There is therefore a strong case for charging such a fee.  However, many of those who had previously supported such an approach to address global warming have backed away in recent months, arguing that it would be politically impossible.  That assessment of the politics might be correct, but it really makes no sense.  First, it would be politically important that whatever revenues are generated are returned in full to the population, and on an equal per person basis.  While individual situations will of course vary (and those who lose out on a net basis, or perceive that they will, will complain the loudest), assessments based on current consumption patterns indicate that those in the lowest seven deciles of income (the lowest 70%) will on average come out ahead, while only those in the richest 30% will pay more.  It is the rich who, per person, account for the largest share of greenhouse gas emissions, creating costs that others are bearing.  And a redistribution from the richest 30% to the poorest 70% would be a positive redistribution.

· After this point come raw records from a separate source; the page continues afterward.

-- ==== Sys2Proof/Machine/HubRegs.lean ====
section
/-!
DEFINITION. Machine/HubRegs.lean: the management registers of region 24, chapter by chapter (spec 00, 02, 09 to 20).
-/
namespace Sys2Proof.Machine

/-- Registers of one partition: `i` is the partition, 8 bytes apart. -/
def P8 : Nat × Nat := (16, 8)
def P80 : Nat × Nat := (16, 0x80)
def one8 : Nat × Nat := (1, 8)

/-! Spec 00, 02: identity, MTT bases. -/
/-- PART_MTT_BASE: a multiple of 4 MiB (R56; bits [21:0] read as zero, log entry 55). Every cached translation of the old table is
dropped (R401). -/
def writeMttBase (b : Block) (n v : Nat) : Block :=
  dropXlate (b.modPart n fun p => { p with mttBase := bits v 22 18 * 2 ^ 22, mttEn := bit v 63 }) n fun _ => true
def baseRows : List RegRow := [
  { off := 0x00000, read := ro fun _ _ => moduleId },
  { off := 0x02000, d1 := P8, wr := 1, read := ro fun c b => let p := b.part c.i; pack [(0, 40, p.mttBase), (63, 1, b2n p.mttEn)],
    write := fun c v b => writeMttBase b c.i v }]

/-! Spec 09: the ledger. -/
/-- A ledger entry as ENTRY_VIEW shows it. -/
def entryWord (b : Block) (x : Nat) : Nat :=
  let e := b.entry x
  let pinned := e.walks.length + b.cells.countP fun c => match c.2.run with
    | some r => !r.pins.isEmpty && r.rows.any fun y => y.entry == x
    | none => false
  let isOpen (k : Nat) (l : Leaf) : Bool := if l.st = 1 then (b.frame e.owner e.model l.frame).open_.isSome else (mget {} e.opens k).open_.isSome
  pack [(0, 16, e.gen), (16, 8, e.st), (24, 4, e.owner), (28, 3, e.model), (31, 1, b2n e.compactOk), (32, 16, e.tgen), (48, 16, e.sink),
        (64, 32, e.lenCap), (96, 32, e.reserved), (128, 32, e.qrot), (160, 32, e.krot), (192, 32, e.root), (224, 32, e.recent),
        (256, 32, e.dest), (288, 32, e.pfx), (320, 32, e.forkAt), (352, 32, e.leafs.countP fun l => l.2.st == 2), (384, 32, pinned),
        (416, 32, e.leafs.countP fun l => isOpen l.1 l.2)]
def entryOwned (b : Block) (n : Nat) : Bool := let e := b.entry (b.part n).entrySel; e.st != 0 && e.owner == n
/-- A write of LEDGER_QUOTA (R248). -/
def writeLedQuota (n v : Nat) (b : Block) : Block :=
  if 65536 < bits v 0 17 + otherQuota b n (·.ledQuota) then b else b.modPart n fun p => { p with ledQuota := bits v 0 17 }
def ledgerRows : List RegRow := [
  { off := 0x50000, d1 := P8, rd := 2, wr := 1, read := ro fun c b => pack [(0, 17, (b.part c.i).ledQuota), (17, 17, ledUsed b c.i)],
    write := fun c v b => writeLedQuota c.i v b },
  { off := 0x50080, d1 := P8, wr := 1, read := ro fun c b => let p := b.part c.i; pack [(0, 40, p.poolMpa), (40, 11, p.poolPages)],
    write := fun c v b => b.modPart c.i fun p => { p with poolMpa := bits v 0 40, poolPages := bits v 40 11 } },
  { off := 0x50100, d1 := P8, rd := 2, read := ro fun c b => let p := b.part c.i; pack [(0, 24, blocksUsedSum p), (24, 24, p.shadows.length)] },
  { off := 0x50200, d1 := (16, 64), d2 := (8, 8), rd := 2, read := ro fun c b => let m := b.model c.i c.j
      pack [(0, 11, m.layers), (11, 5, m.kvHeads), (16, 8, m.headDim), (24, 4, m.fmt), (28, 20, m.pageBytes)] },
  { off := 0x50600, d1 := (16, 64), d2 := (8, 8), rd := 2, read := ro fun c b => let m := b.model c.i c.j; pack [(0, 19, m.poolVpn), (19, 19, m.poolPages)] },
  { off := 0x50A00, d1 := (16, 64), d2 := (8, 8), rd := 2, read := ro fun c b => let m := b.model c.i c.j
      pack [(0, 27, m.frames_ - m.inUse), (27, 27, m.frames_)] },
  { off := 0x51000, d1 := P80, rd := 2, wr := 2, read := ro fun c b => pack [(0, 16, (b.part c.i).entrySel), (16, 1, b2n (entryOwned b c.i))],
    write := fun c v b => b.modPart c.i fun p => { p with entrySel := low 16 v } },
  { off := 0x51008, d1 := P80, d2 := (8, 8), rd := 2, read := ro fun c b =>
      if entryOwned b c.i then bits (entryWord b (b.part c.i).entrySel) (64 * c.j) 64 else 0 },
  cntRow 0x52000 2 (16, 0x100) (13, 8)]

/-! Spec 10: Clearing. -/
def clearingRows : List RegRow := [
  { off := 0x54000, d1 := P8, rd := 2, wr := 1,
    read := ro fun c b => let p := b.part c.i; pack [(0, 1, b2n p.clearMode), (1, 1, b2n p.inRecovery), (2, 1, b2n (bounded b c.i))],
    write := fun c v b => writeClearMode b c.i v },
  { off := 0x54080, d1 := P8, rd := 2, read := ro fun c b => let p := b.part c.i
      pack [(0, 32, p.lastBatch), (32, 1, b2n p.ahead.isSome), (33, 1, b2n p.running.isSome), (34, 8, p.lastStatus)] },
  { off := 0x54100, d1 := P8, rd := 2, wr := 2, read := ro fun c b => let f := (b.part c.i).placeFail
      pack [(0, 3, f.kind), (3, 16, f.index), (19, 8, f.status), (27, 1, b2n f.valid)],
    write := fun c v b => if bit v 27 then b.modPart c.i fun p => { p with placeFail := { p.placeFail with valid := false } } else b },
  cntRow 0x54800 2 P80 (5, 8),
  { off := 0x54828, d1 := P80, rd := 2, read := freeRead 64 }]

/-! Spec 11: remittance. -/
def qpsOf (b : Block) (e n : Nat) : Nat := (b.ed e).qps.countP fun q => q.2.st != 0 && q.2.part == n
def remitHubRows : List RegRow := [
  stored 0x58000 2 1 0 (low 56) P8,
  stored 0x58080 2 1 0 (fun v => min 4096 (bits v 0 13)) P8,
  { off := 0x58100, d1 := P8, rd := 2, read := ro fun c b => pack ((List.range 4).map fun e => (13 * e, 13, qpsOf b e c.i)) },
  { off := 0x58180, rd := 1, read := ro fun _ b => b.rem.serial % 2 ^ 64 },
  cntRow 0x58800 2 P80 (7, 8)]

/-! Spec 12: tallies and windows. -/
/-- A write of WIN_QUOTA (R343): the quotas together stay within 2,048. -/
def writeWinQuota (n v : Nat) (b : Block) : Block :=
  if 2048 < bits v 0 12 + otherQuota b n (·.winQuota) then b else b.modPart n fun p => { p with winQuota := bits v 0 12 }
def winView (w : Win) : Nat → Nat
  | 0 => pack [(0, 16, w.gen), (16, 2, w.space), (18, 3, w.flags), (21, 13, w.tally), (34, 30, w.len / 64)]
  | 1 => w.addr % 2 ^ 64
  | 2 => pack [(0, 32, w.arrivals), (32, 32, w.expected)]
  | _ => pack [(0, 32, w.late), (32, 32, w.refused)]
def tallyRows : List RegRow := [
  { off := 0x5C000, d1 := P8, rd := 2, wr := 2, read := ro fun c b => let p := b.part c.i; pack [(0, 13, p.tallyQuota), (13, 1, b2n p.quotaLocked)],
    write := fun c v b =>
      if c.who.isNone then writeTallyQuota b c.i v
      else if bit v 13 then b.modPart c.i fun p => { p with quotaLocked := false } else b },
  { off := 0x5C080, d1 := P8, rd := 2, wr := 2, read := ro fun c b => let x := (b.part c.i).tallySel
      pack [(0, 12, x), (12, 1, b2n (tallyOk b c.i x)), (13, 1, b2n (tallyOk b c.i x && (b.tally c.i x).armed))],
    write := fun c v b => b.modPart c.i fun p => { p with tallySel := low 12 v } },
  { off := 0x5C100, d1 := P8, rd := 2, read := ro fun c b => let x := (b.part c.i).tallySel
      if tallyOk b c.i x then pack [(0, 32, (b.tally c.i x).val), (32, 32, (b.tally c.i x).thresh)] else 0 },
  { off := 0x5C180, d1 := P8, rd := 2, wr := 1, read := ro fun c b => pack [(0, 12, (b.part c.i).winQuota), (12, 12, winsOpen b c.i)],
    write := fun c v b => writeWinQuota c.i v b },
  stored 0x5C200 0 1 10 fun v => max 1 (bits v 0 8),
  { off := 0x5C280, d1 := P8, rd := 2, wr := 2, read := ro fun c b => let x := (b.part c.i).winSel; pack [(0, 11, x), (11, 1, b2n (b.win c.i x).opened)],
    write := fun c v b => b.modPart c.i fun p => { p with winSel := low 11 v } },
  { off := 0x5C300, d1 := (16, 0x40), d2 := (4, 8), rd := 2, read := ro fun c b => let p := b.part c.i
      if p.winSel < p.winQuota then winView (b.win c.i p.winSel) c.j else 0 },
  cntRow 0x5C800 2 P80 (7, 8)]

But second, the alternative to reducing greenhouse gas emissions would need to be some approach based on top-down directives (central planning in essence), or a centrally directed system of subsidies that aims to offset the subsidies implicit in not requiring those burning fossil fuels to pay for the damages they cause, by subsidizing other sources of power even more.  Such approaches are not only complex and costly, but rarely work well in practice.  And they end up costing more than a fee-based system would.  The political argument being made in their favor ultimately rests on the assumption that by hiding the higher costs they can be made politically more acceptable.  But relying on deception is unlikely to be sustainable for long.

The sharp fall in costs for clean energy of the last decade has created an opportunity to switch our power supply to clean sources at little to no cost.  This would have been impossible just a few years ago.  It would be unfortunate in the extreme if we were to let this opportunity pass.